▸ **The problem**:
Pull every line that holds the word "isSome" from the entries.
Start of Block
-- ==== Sys2Proof/Machine/Control.lean ====
section
/-! DEFINITION. The control space: reads and writes by field type (R12 to R30), what a write of each register does
besides, the order and the stalls of the control port (R57 to R62), and the writes it discards before RUNNING (R739). -/

namespace Sys2Proof.Machine

-- Field types

/-- The bits of a register's fields of one type. -/
def typeMask (ty : FieldType) (fs : List FieldDesc) : Word :=
  BitVec.ofNat 64 (fs.foldl (fun a f => if f.ty = ty then a + (2 ^ f.w - 1) * 2 ^ f.lo else a) 0)

/-- R16, R18, R19: the value of a register after a write of v, by its fields' types. -/
def writeTypes (fs : List FieldDesc) (old v : Word) : Word :=
  let rw := typeMask .rw fs
  let set := typeMask .w1s fs ||| typeMask .rwsc fs
  (((old &&& ~~~ rw) ||| (v &&& rw)) &&& ~~~ (v &&& typeMask .w1c fs)) ||| (v &&& set)

/-- R18: a write by the field types alone. DESIGN CHOICE (log 80): a write of a window's GO register while BUSY reads 1
changes its other RW fields, and the operation is served with them as they then stand; R27 discards only writes of the
address and data registers. -/
def State.plainWrite (s : State) (id : RegId) (i : Nat) (v : Word) : State :=
  s.rset id i (writeTypes id.desc.fields (s.rget id i) v)

-- Reads

/-- The value of a field placed in a word. -/
def Field.at (f : Field) (n : Nat) : Word := f.put 0 n

def bitsOf (n : Nat) (f : Nat → Bool) : Nat := ((List.range n).filter f).foldl (fun a k => a + 2 ^ k) 0

/-- ADMIN_STAT: BUSY, ACQ_FULL, IDLE and SLOTS follow the engine (R549, R553, R574). -/
def State.adminStat (s : State) : Word :=
  let busy := s.adminCur.isSome || s.adminStalled
  let idle := !s.adminEn && s.adminCur.isNone && s.adminDue == []
  let v := fADMIN_STAT_BUSY.put (s.rget .ADMIN_STAT 0) busy.toNat
  let v := fADMIN_STAT_IDLE.put (fADMIN_STAT_ACQ_FULL.put v s.acqFull.toNat) idle.toNat
  fADMIN_STAT_SLOTS.put v ((List.range 16).filter (fun k => s.lopState k != kFREE)).length

/-- SCHED_PORT_STAT_p (R445, R451, R452). -/
def State.schedPortStat (s : State) (p : Nat) : Word :=
  let held (k : Nat) := s.groups.any (fun e => e.2.parent == 8 * p + k && s.backlog 2 e.1)
  let v := fSCHED_PORT_STAT_IN_FLIGHT.at (s.mac p).inFlight
  let v := fSCHED_PORT_STAT_BACKLOG.put v (bitsOf 8 held)
  let v := fSCHED_PORT_STAT_ELIGIBLE.put v (bitsOf 8 (s.eligibleClass p))
  fSCHED_PORT_STAT_PACE.put v (ofSigned 32 (wholeBytes (s.paceNow p)))

/-- INTC_CORE_STAT_n (R659, R662, R668, R669). -/
def State.coreStat (s : State) (n : Nat) : Word :=
  let act := s.vecsOf n 3
  let v := fINTC_CORE_STAT_ACTIVE_CNT.put (s.rget .INTC_CORE_STAT n) act.length
  let v := fINTC_CORE_STAT_RUN_PRIO.put v (act.foldl (fun a e => max a (fINTC_VEC_PRIO.get e.2)) 0)
  let v := fINTC_CORE_STAT_WAKE.put v (s.wakeLine n).toNat
  let v := fINTC_CORE_STAT_HOST_SLEEP.put v (s.power.sleepIn.getLsbD n).toNat
  fINTC_CORE_STAT_OUT.put v (!s.fbit .INTC_CORE_CFG n fINTC_CORE_CFG_MASK && (s.bestVec n).isSome).toNat

/-- INTC_FSTAT_n (R664 to R666). -/
def State.fastStat (s : State) (n : Nat) : Word :=
  let v := fINTC_FSTAT_ACTIVE_CNT.put (s.rget .INTC_FSTAT n) (s.fvecsOf n 3).length
  fINTC_FSTAT_OUT.put v (!s.fbit .INTC_FCORE_CFG n fINTC_FCORE_CFG_FMASK && (s.bestFast n).isSome).toNat

/-- R197, R534: the value that a read of a register returns, where hardware gives it from its working state. -/
def State.view (s : State) (id : RegId) (i : Nat) : Word :=
  let v := s.rget id i
  match id with
  | .ADMIN_STAT => s.adminStat
  | .RAFTER_STAT => BitVec.ofNat 64 (s.rafterStat i)
  | .INTC_CORE_STAT => s.coreStat i
  | .INTC_FSTAT => s.fastStat i
  | .INTC_PEND => BitVec.ofNat 64 (bitsOf 64 (fun j => s.fget .INTC_VEC (64 * i + j) fINTC_VEC_STATE == 2))
  | .INTC_FPEND => BitVec.ofNat 64 (bitsOf 64 (fun j => s.fget .INTC_FVEC j fINTC_FVEC_STATE == 2))
  | .TIME_LANE_FIX =>
      if s.laneEn i then (fTIME_LANE_FIX_RX_FIX.at (s.laneFix true i)) ||| fTIME_LANE_FIX_TX_FIX.at (s.laneFix false i)
      else v
  | .LANE_STAT => if s.fixedMode i then fLANE_STAT_PARTNER_READY.put v 0 else v
  | .COURSE_SPRAY_STAT | .COURSE_SPRAY_CNT => if i % 2 == 0 && s.sprayed (4 * i) then v else 0
  | .TABLE_GEN_DRAIN =>
      fTABLE_GEN_DRAIN_FRAMES.at (if s.genState == gDRAINING then s.carrying s.genOther else 0)
  | .LOFT_SHARED => fLOFT_SHARED_SIZE.at s.sharedSize.toNat ||| fLOFT_SHARED_FREE.at s.freeShared
  | .SCHED_PORT_STAT => s.schedPortStat i
  | .TXR_STAT =>
      match s.txr? i with
      | some x => fTXR_STAT_CQ_WAIT.put (fTXR_STAT_EXISTS.put v 1) (s.cqWait true i x.cq).toNat
      | none => v
  | .RXR_STAT =>
      match s.rxr? i with
      | some x =>
        fRXR_STAT_STARVED.put (fRXR_STAT_CQ_WAIT.put (fRXR_STAT_EXISTS.put v 1) (s.cqWait false i x.cq).toNat)
          x.starved.toNat
      | none => v
  | .CQ_STAT =>
      if (s.cq? i).isSome then fCQ_STAT_FULL.put (fCQ_STAT_EXISTS.put v 1) (s.cqFull i).toNat else v
  | .POWER_THERM_STAT => fPOWER_THERM_STAT_SURGE_USED.put v (min 1023 (s.surgeUsed / msCycles))
  | _ => v

/-- R18, R20, R21, R23: a read clears the register's RC fields. -/
def State.clearRc (s : State) (id : RegId) (i : Nat) : State :=
  let m := typeMask .rc id.desc.fields
  if m == 0 then s else s.rset id i (s.rget id i &&& ~~~ m)

/-- R306: one direction of TIME_LANE_LAT: its fix and its D_rx or D_tx, with what is measured of the path when it is read
(free value `k`), in units of 2^-16 ns. -/
def State.laneLat (s : State) (rx : Bool) (n k : Nat) : Nat × State :=
  let d := toSigned 32 (if rx then s.fget .LANE_GD n fLANE_GD_RX_GD else s.fget .LANE_GD n fLANE_GD_TX_GD)
  let m := s.draw k
  (ofSigned 32 (toSigned 32 (s.laneFix rx n) + d + (m.1 : Nat)), m.2)

/-- A read of a whole register: its value, and the state after the read. -/
def State.readReg (s : State) (id : RegId) (i : Nat) : Word × State :=
  match id with
  | .TIME_NOW_L => (s.timeCapture.rget .TIME_NOW_L 0, s.timeCapture)
  | .TIME_PPS_IN_CAP_L => (s.rget .TIME_PPS_IN_CAP_L 0, s.ppsLatch)
  | .TIME_LANE_LAT =>
      if s.laneEn i then
        let (rx, s) := s.laneLat true i 8
        let (tx, s) := s.laneLat false i 9
        (fTIME_LANE_LAT_RX_LANE.at rx ||| fTIME_LANE_LAT_TX_LANE.at tx, s)
      else (s.rget id i, s)
  | .COURSE_SPRAY_CNT =>
      let s := if i % 2 == 0 then s.holdCycles i else s
      (s.view id i, s.clearRc id i)
  | .INTC_CLAIM => s.claim i
  | .INTC_FCLAIM => s.fclaim i
  | _ => (s.view id i, s.clearRc id i)

-- Writes

/-- R27: an indirect window: its command register and BUSY, its own ERR, and its address and data registers. -/
def windowOf (id : RegId) : Option (RegId × Field × RegId × Field) :=
  match id with
  | .TABLE_WIN_ADDR | .TABLE_WIN_DATA => some (.TABLE_WIN_CMD, fTABLE_WIN_CMD_BUSY, .TABLE_WIN_STAT, fTABLE_WIN_STAT_ERR)
  | .SCHED_WIN_ADDR | .SCHED_WIN_DATA_0 | .SCHED_WIN_DATA_1 | .SCHED_WIN_DATA_2 | .SCHED_WIN_DATA_3 =>
      some (.SCHED_WIN_CMD, fSCHED_WIN_CMD_BUSY, .SCHED_WIN_STAT, fSCHED_WIN_STAT_ERR)
  | .METER_WIN_ADDR | .METER_WIN_DATA_0 | .METER_WIN_DATA_1 | .METER_WIN_DATA_2 | .METER_WIN_DATA_3 | .METER_WIN_DATA_4
  | .METER_WIN_DATA_5 => some (.METER_WIN_CMD, fMETER_WIN_CMD_BUSY, .METER_WIN_STAT, fMETER_WIN_STAT_ERR)
  | .STATS_WIN_ADDR | .STATS_WIN_DATA => some (.STATS_WIN_CMD, fSTATS_WIN_CMD_BUSY, .STATS_WIN_CMD, fSTATS_WIN_CMD_ERR)
  | .SEAL_BIND_ADDR | .SEAL_BIND_DATA => some (.SEAL_BIND_CMD, fSEAL_BIND_CMD_BUSY, .SEAL_BIND_CMD, fSEAL_BIND_CMD_ERR)
  | .BOOT_XSPI_ADDR | .BOOT_XSPI_DATA => some (.BOOT_XSPI_CMD, fBOOT_XSPI_CMD_BUSY, .BOOT_XSPI_CMD, fBOOT_XSPI_CMD_ERR)
  | _ => none

/-- R257 to R261: a write of TIME_LOAD_CTRL. R260 discards a MODE written while GO reads 1, a reserved one (R17) too. -/
def State.loadCtrlWrite (s : State) (v : Word) : State :=
  let mode := fTIME_LOAD_CTRL_MODE.get v
  let go := s.fbit .TIME_LOAD_CTRL 0 fTIME_LOAD_CTRL_GO
  let slew := s.fbit .TIME_LOAD_CTRL 0 fTIME_LOAD_CTRL_SLEW_GO
  let s :=
    if go then
      let s := if mode == s.fget .TIME_LOAD_CTRL 0 fTIME_LOAD_CTRL_MODE then s else s.flag .TIME_EVT 0 fTIME_EVT_CFG_REFUSED
      if fTIME_LOAD_CTRL_CANCEL.get v == 1 then s.loadCancel else s
    else if fTIME_LOAD_CTRL_GO.get v == 1 then s.loadGo mode
    else s.fset .TIME_LOAD_CTRL 0 fTIME_LOAD_CTRL_MODE mode
  if slew then (if fTIME_LOAD_CTRL_SLEW_CANCEL.get v == 1 then s.slewCancel else s)
  else if fTIME_LOAD_CTRL_SLEW_GO.get v == 1 then s.slewStart else s

/-- R260, R261: a write that a running operation discards. -/
def State.timeGuard (s : State) (busy : Field) (id : RegId) (v : Word) : State :=
  if s.fbit .TIME_LOAD_CTRL 0 busy then s.flag .TIME_EVT 0 fTIME_EVT_CFG_REFUSED else s.plainWrite id 0 v

/-- R242, R247: a write of PORT_PREEMPT_CFG_p; EN = 0 lets a preemptable frame in progress finish in fragments. -/
def State.preemptCfg (s : State) (p : Nat) (v : Word) : State :=
  let old := s.rget .PORT_PREEMPT_CFG p
  let ends := s.preemptActive p && s.preInProgress p && fPORT_PREEMPT_CFG_EN.get v == 0
  let s := (s.modMac p (fun m => { m with finishing := ends })).plainWrite .PORT_PREEMPT_CFG p v
  let changed (f : Field) := f.get old != f.get v
  if changed fPORT_PREEMPT_CFG_EN || changed fPORT_PREEMPT_CFG_VERIFY_DIS then s.verifyStart p else s

/-- R343: a write of a parse register: a pair's even course writes both, and its odd course none. -/
def State.parseWrite (s : State) (id : RegId) (i n : Nat) (v : Word) : State :=
  let c := i / n
  if s.paired c then
    if c % 2 = 1 then s.flag .COURSE_PARSE_EVT c fCOURSE_PARSE_EVT_CFG_REFUSED
    else (s.plainWrite id i v).plainWrite id (i + n) v
  else s.plainWrite id i v

/-- R373, R374, R378, R381: a write of TABLE_GEN_CTRL. A COMMIT or ABORT of a state other than OPEN is refused, also
while its bit still reads 1. -/
def State.genCtrlWrite (s : State) (v : Word) : State :=
  let s := if fTABLE_GEN_CTRL_OPEN.get v == 1 then s.genOpen else s
  let s := if fTABLE_GEN_CTRL_COMMIT.get v == 1 then s.genCommit else s
  if fTABLE_GEN_CTRL_ABORT.get v == 1 then s.genAbort else s

/-- R631, R645: a write of SEAL_CFG. -/
def State.sealCfgWrite (s : State) (v : Word) : State :=
  let old := s.rget .SEAL_CFG 0
  let same (f : Field) := f.get v == f.get old
  let en (s : State) : State := s.sealEnWrite (fSEAL_CFG_EN.get v == 1)
  if same fSEAL_CFG_TX_DELAY && same fSEAL_CFG_RX_MAX then en s
  else if s.sealEn then s.flag .SEAL_EVT 0 fSEAL_EVT_CFG_REFUSED
  else en ((s.fset .SEAL_CFG 0 fSEAL_CFG_TX_DELAY (fSEAL_CFG_TX_DELAY.get v)).fset .SEAL_CFG 0 fSEAL_CFG_RX_MAX
    (fSEAL_CFG_RX_MAX.get v))

/-- R524, R527, R532: a write of RXR_CTRL. -/
def State.rxCtrlWrite (s : State) (r : Nat) (v : Word) : State :=
  if (s.rxr? r).isNone then s.flag .RXR_STAT r fRXR_STAT_REFUSED
  else if fRXR_CTRL_RESET.get v == 1 && !s.rxResetting r then s.rxReset r
  else if fRXR_CTRL_EN.get v == 1 then s.rxEnable r
  else s.fset .RXR_CTRL r fRXR_CTRL_EN 0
End of Block
▸ **Output for this task**:
  let busy := s.adminCur.isSome || s.adminStalled
  fINTC_CORE_STAT_OUT.put v (!s.fbit .INTC_CORE_CFG n fINTC_CORE_CFG_MASK && (s.bestVec n).isSome).toNat
  fINTC_FSTAT_OUT.put v (!s.fbit .INTC_FCORE_CFG n fINTC_FCORE_CFG_FMASK && (s.bestFast n).isSome).toNat
      if (s.cq? i).isSome then fCQ_STAT_FULL.put (fCQ_STAT_EXISTS.put v 1) (s.cqFull i).toNat else v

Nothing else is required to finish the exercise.